Over the past three decades the use of targeted effector conjugates has been well established. In particular, molecules which can induce diagnostic or therapeutic effects are linked to a carrier molecule with targeting properties. Due to the high binding affinity of immunoglobulins, protein antibodies or antibody fragments are frequently used as carrier molecules for targeted delivery. With respect to the treatment of neoplastic diseases, antibodies may carry toxins or chemotherapeutic agents to the tumor. Because of the strong binding of the antibody-effector conjugates to certain target molecule of tumors, a significantly higher concentration of the effector in the tumor environment is achieved. Meanwhile, antibody-effector conjugates have proven effective in a series of experimental and clinical tumors. Another advantage of the targeted delivery of effector molecules is the reduction of unwanted effects of the effector molecule. In detail, the majority of drug molecules which are not linked to the carrier with targeting properties do not reach the site of the disease and are only applied into the human body in order to achieve necessary drug concentration in the blood. Therefore, the utmost portion of the applied drug is eliminated from blood circulation without reaching the site of the disease. For example, malignant solid tumors which can be regarded as a chronic disease have a size of 1 to 10 gram at the time point of diagnosis and treatment, therefore, represent 0.01 to 0.001% of the human body. This ratio illustrates that drug treatment can be significantly optimized by directing the applied drug to the disease, and, therefore, enable reduction of the applied dose.
However, despite of remarkable progress in the treatment of acute diseases, the majority of treatments fail to achieve cure from the chronic disease. In contrast to acute diseases, most chronic diseases can only be treated if disease-related signal transduction and gene transcription can be selectively targeted. In order to achieve this goal, therapeutic drugs have to sufficiently permeate the cell membrane and to accumulate within the target cell of the disease. Because of the ubiquitous expression of the key target molecules of gene transcription and protein synthesis, future therapeutic drugs have to demonstrate selective uptake at the site of the disease. The latter characteristic of future therapeutic drugs is of crucial importance because binding to and inhibition of key regulators of gene transcription and protein synthesis outside the disease process may harm the human body.
Results from scientific investigations provided evidence for a role of more than 500 factors in gene transcription and protein synthesis.
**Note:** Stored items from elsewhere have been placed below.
def objTable5 : List ObjRow := [
  ⟨0x2500, 0x07, 2, 3, 1, 0, 1, 2, 2, 20, 10, 1000, "RELEASE_AFTER_MS"⟩,
  ⟨0x2500, 0x08, 2, 3, 1, 0, 1, 2, 2, 100, 70, 10000, "RECLAIM_DELAY_MS"⟩,
  ⟨0x2500, 0x09, 2, 3, 1, 0, 1, 3, 2, 60, 5, 600, "PAIR_BOOT_WAIT_S"⟩,
  ⟨0x2500, 0x0A, 3, 3, 1, 0, 1, 3, 2, 300, 30, 86400, "FAILBACK_HOLDOFF_S"⟩,
  ⟨0x2500, 0x0B, 2, 3, 1, 0, 1, 11, 2, 500, 50, 50000, "PAIR_CHANGE_LEAD_TIDES"⟩,
  ⟨0x2500, 0x0C, 1, 0, 1, 0, 1, 0, 0, 0, 0, 255, "PAIR_CHANGE_STATE"⟩,
  ⟨0x2500, 0x0D, 3, 0, 1, 0, 1, 0, 0, 0, 0, 4294967295, "TAKEOVERS"⟩,
  ⟨0x2600, 0x01, 3, 0, 1, 0, 1, 0, 0, 0, 0, 4294967295, "STANDBY_HEALTH"⟩,
  ⟨0x2600, 0x02, 7, 0, 1, 0, 1, 0, 0, 0, 0, 18446744073709551615, "STANDBY_TEST_TIME"⟩,
  ⟨0x2640, 0x01, 1, 0, 64, 1, 1, 0, 0, 0, 0, 255, "SHADOW_COVERAGE"⟩,
  ⟨0x2640, 0x02, 4, 0, 64, 1, 1, 0, 0, 0, 0, 18446744073709551615, "SHADOW_TIDE"⟩,
  ⟨0x2640, 0x03, 4, 0, 64, 1, 1, 10, 0, 0, 0, 18446744073709551615, "SHADOW_BLOCKS"⟩,
  ⟨0x2640, 0x04, 2, 0, 64, 1, 1, 0, 0, 0, 0, 65535, "SHADOW_UNREACHABLE"⟩,
  ⟨0x2640, 0x05, 2, 0, 64, 1, 1, 0, 0, 0, 0, 65535, "SHADOW_UNREGISTERED"⟩,
  ⟨0x2700, 0x01, 1, 0, 1, 0, 1, 0, 0, 0, 0, 255, "POWER_STATE"⟩,
  ⟨0x2700, 0x02, 1, 2, 1, 0, 1, 0, 32, 0, 1, 2, "SLEEP_REQUEST"⟩,
  ⟨0x2700, 0x03, 1, 0, 1, 0, 1, 0, 0, 0, 0, 255, "SLEEP_REFUSED"⟩,
  ⟨0x2700, 0x04, 1, 3, 1, 0, 1, 0, 2, 63, 0, 63, "WAKE_MASK"⟩,
  ⟨0x2700, 0x05, 1, 0, 1, 0, 1, 0, 0, 0, 0, 255, "WAKE_CAUSE"⟩,
  ⟨0x2700, 0x06, 0, 3, 1, 0, 1, 0, 2, 0, 0, 1, "WAKE_HOST"⟩,
  ⟨0x2700, 0x07, 7, 0, 1, 0, 1, 0, 0, 0, 0, 18446744073709551615, "SCHED_WAKE"⟩,
  ⟨0x2700, 0x08, 2, 3, 1, 0, 1, 2, 2, 1000, 100, 60000, "IDLE_AFTER_MS"⟩,
  ⟨0x2700, 0x09, 2, 3, 1, 0, 1, 6, 2, 11000, 10200, 13000, "WARN_MV"⟩,
  ⟨0x2700, 0x0A, 2, 3, 1, 0, 1, 6, 2, 10200, 9800, 12600, "DUMP_MV"⟩]

def objTable6 : List ObjRow := [
  ⟨0x2700, 0x0B, 3, 0, 1, 0, 1, 0, 0, 0, 0, 4294967295, "BRACE_COUNT"⟩,
  ⟨0x2700, 0x0C, 6, 0, 1, 0, 1, 0, 0, 0, -2147483648, 2147483647, "DIE_TEMP"⟩,
  ⟨0x2701, 0x01, 2, 3, 1, 0, 1, 6, 2, 8000, 1000, 60000, "STORE_FLOOR_MV"⟩,
  ⟨0x2701, 0x02, 1, 3, 1, 0, 1, 0, 2, 90, 50, 100, "STORE_EFF_PCT"⟩,
  ⟨0x2701, 0x03, 3, 3, 1, 0, 1, 0, 2, 0, 0, 4294967295, "STORE_NOMINAL_MF"⟩,
  ⟨0x2701, 0x04, 3, 0, 1, 0, 1, 0, 0, 0, 0, 4294967295, "STORE_CAP_MF"⟩,
  ⟨0x2701, 0x05, 2, 0, 1, 0, 1, 0, 0, 0, 0, 65535, "STORE_ESR_MOHM"⟩,
  ⟨0x2701, 0x06, 2, 3, 1, 0, 1, 4, 2, 24, 1, 720, "STORE_TEST_H"⟩,
  ⟨0x2701, 0x07, 1, 4, 1, 0, 1, 0, 35, 0, 1, 1, "STORE_TEST_NOW"⟩,
  ⟨0x2701, 0x08, 3, 0, 1, 0, 1, 16, 0, 0, 0, 4294967295, "ENERGY_MJ"⟩,
  ⟨0x2701, 0x09, 1, 0, 1, 0, 1, 0, 0, 0, 0, 255, "STORE_STATE"⟩,
  ⟨0x2702, 0x01, 1, 0, 1, 0, 1, 0, 0, 0, 0, 255, "DUMP_STATE"⟩,
  ⟨0x2702, 0x02, 1, 0, 1, 0, 1, 0, 0, 0, 0, 255, "DUMP_TARGETS"⟩,
  ⟨0x2702, 0x03, 4, 0, 1, 0, 1, 0, 0, 0, 0, 18446744073709551615, "DUMP_SEQ"⟩,
  ⟨0x2702, 0x04, 4, 0, 1, 0, 1, 0, 0, 0, 0, 18446744073709551615, "DUMP_CONSUMED"⟩,
  ⟨0x2702, 0x05, 1, 0, 1, 0, 1, 0, 0, 0, 0, 255, "DUMP_LAST_RESULT"⟩,
  ⟨0x2702, 0x06, 3, 0, 1, 0, 1, 2, 0, 0, 0, 4294967295, "DUMP_LAST_MS"⟩,
  ⟨0x2702, 0x07, 3, 0, 1, 0, 1, 2, 0, 0, 0, 4294967295, "RESTORE_LAST_MS"⟩,
  ⟨0x2702, 0x08, 1, 4, 1, 0, 1, 0, 35, 0, 0, 15, "DUMP_ADOPT"⟩,
  ⟨0x2710, 0x01, 5, 0, 1, 0, 8, 0, 0, 0, -2147483648, 2147483647, "SENSE_VALUE"⟩,
  ⟨0x2711, 0x01, 1, 0, 1, 0, 8, 0, 0, 0, 0, 255, "SENSE_FLAGS"⟩,
  ⟨0x2712, 0x01, 6, 3, 1, 0, 8, 0, 2, 65536, -2147483648, 2147483647, "SENSE_SCALE"⟩,
  ⟨0x2713, 0x01, 5, 3, 1, 0, 8, 0, 2, -2147483648, -2147483648, 2147483647, "SENSE_WAKE_LO"⟩,
  ⟨0x2714, 0x01, 5, 3, 1, 0, 8, 0, 2, 2147483647, -2147483648, 2147483647, "SENSE_WAKE_HI"⟩]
However, among the different factors, NF-kappaB and AP-1 are crucial and have already been established as therapeutic targets (Letoha et al., Mol. Pharmacol. 69: 2027, 2006; Sliva et al., Curr Cancer Drug Targets. 4: 327, 2004) These two regulators of gene transcription play a central role in activation and proliferation of cells and are the downstream signal of different signaling cascades. Both NF-kappaB and AP-1 are located in the cytoplasm and nuclei of cells. With respect to therapeutic targeting of NF-kappaB and AP-1, drugs have to fulfill two important prerequisites. First, a therapeutic drug has to permeate the cell membrane in sufficient amount and to accumulate within the cytoplasm. Second, the therapeutic drug has to discriminate between cells in healthy organs or tissues and cells in the disease process. The latter aspect is of great significance because NF-kappaB and AP-1 are expressed in every cell of the human body and an inhibition of these two disease targets may significantly harm sensitive body functions.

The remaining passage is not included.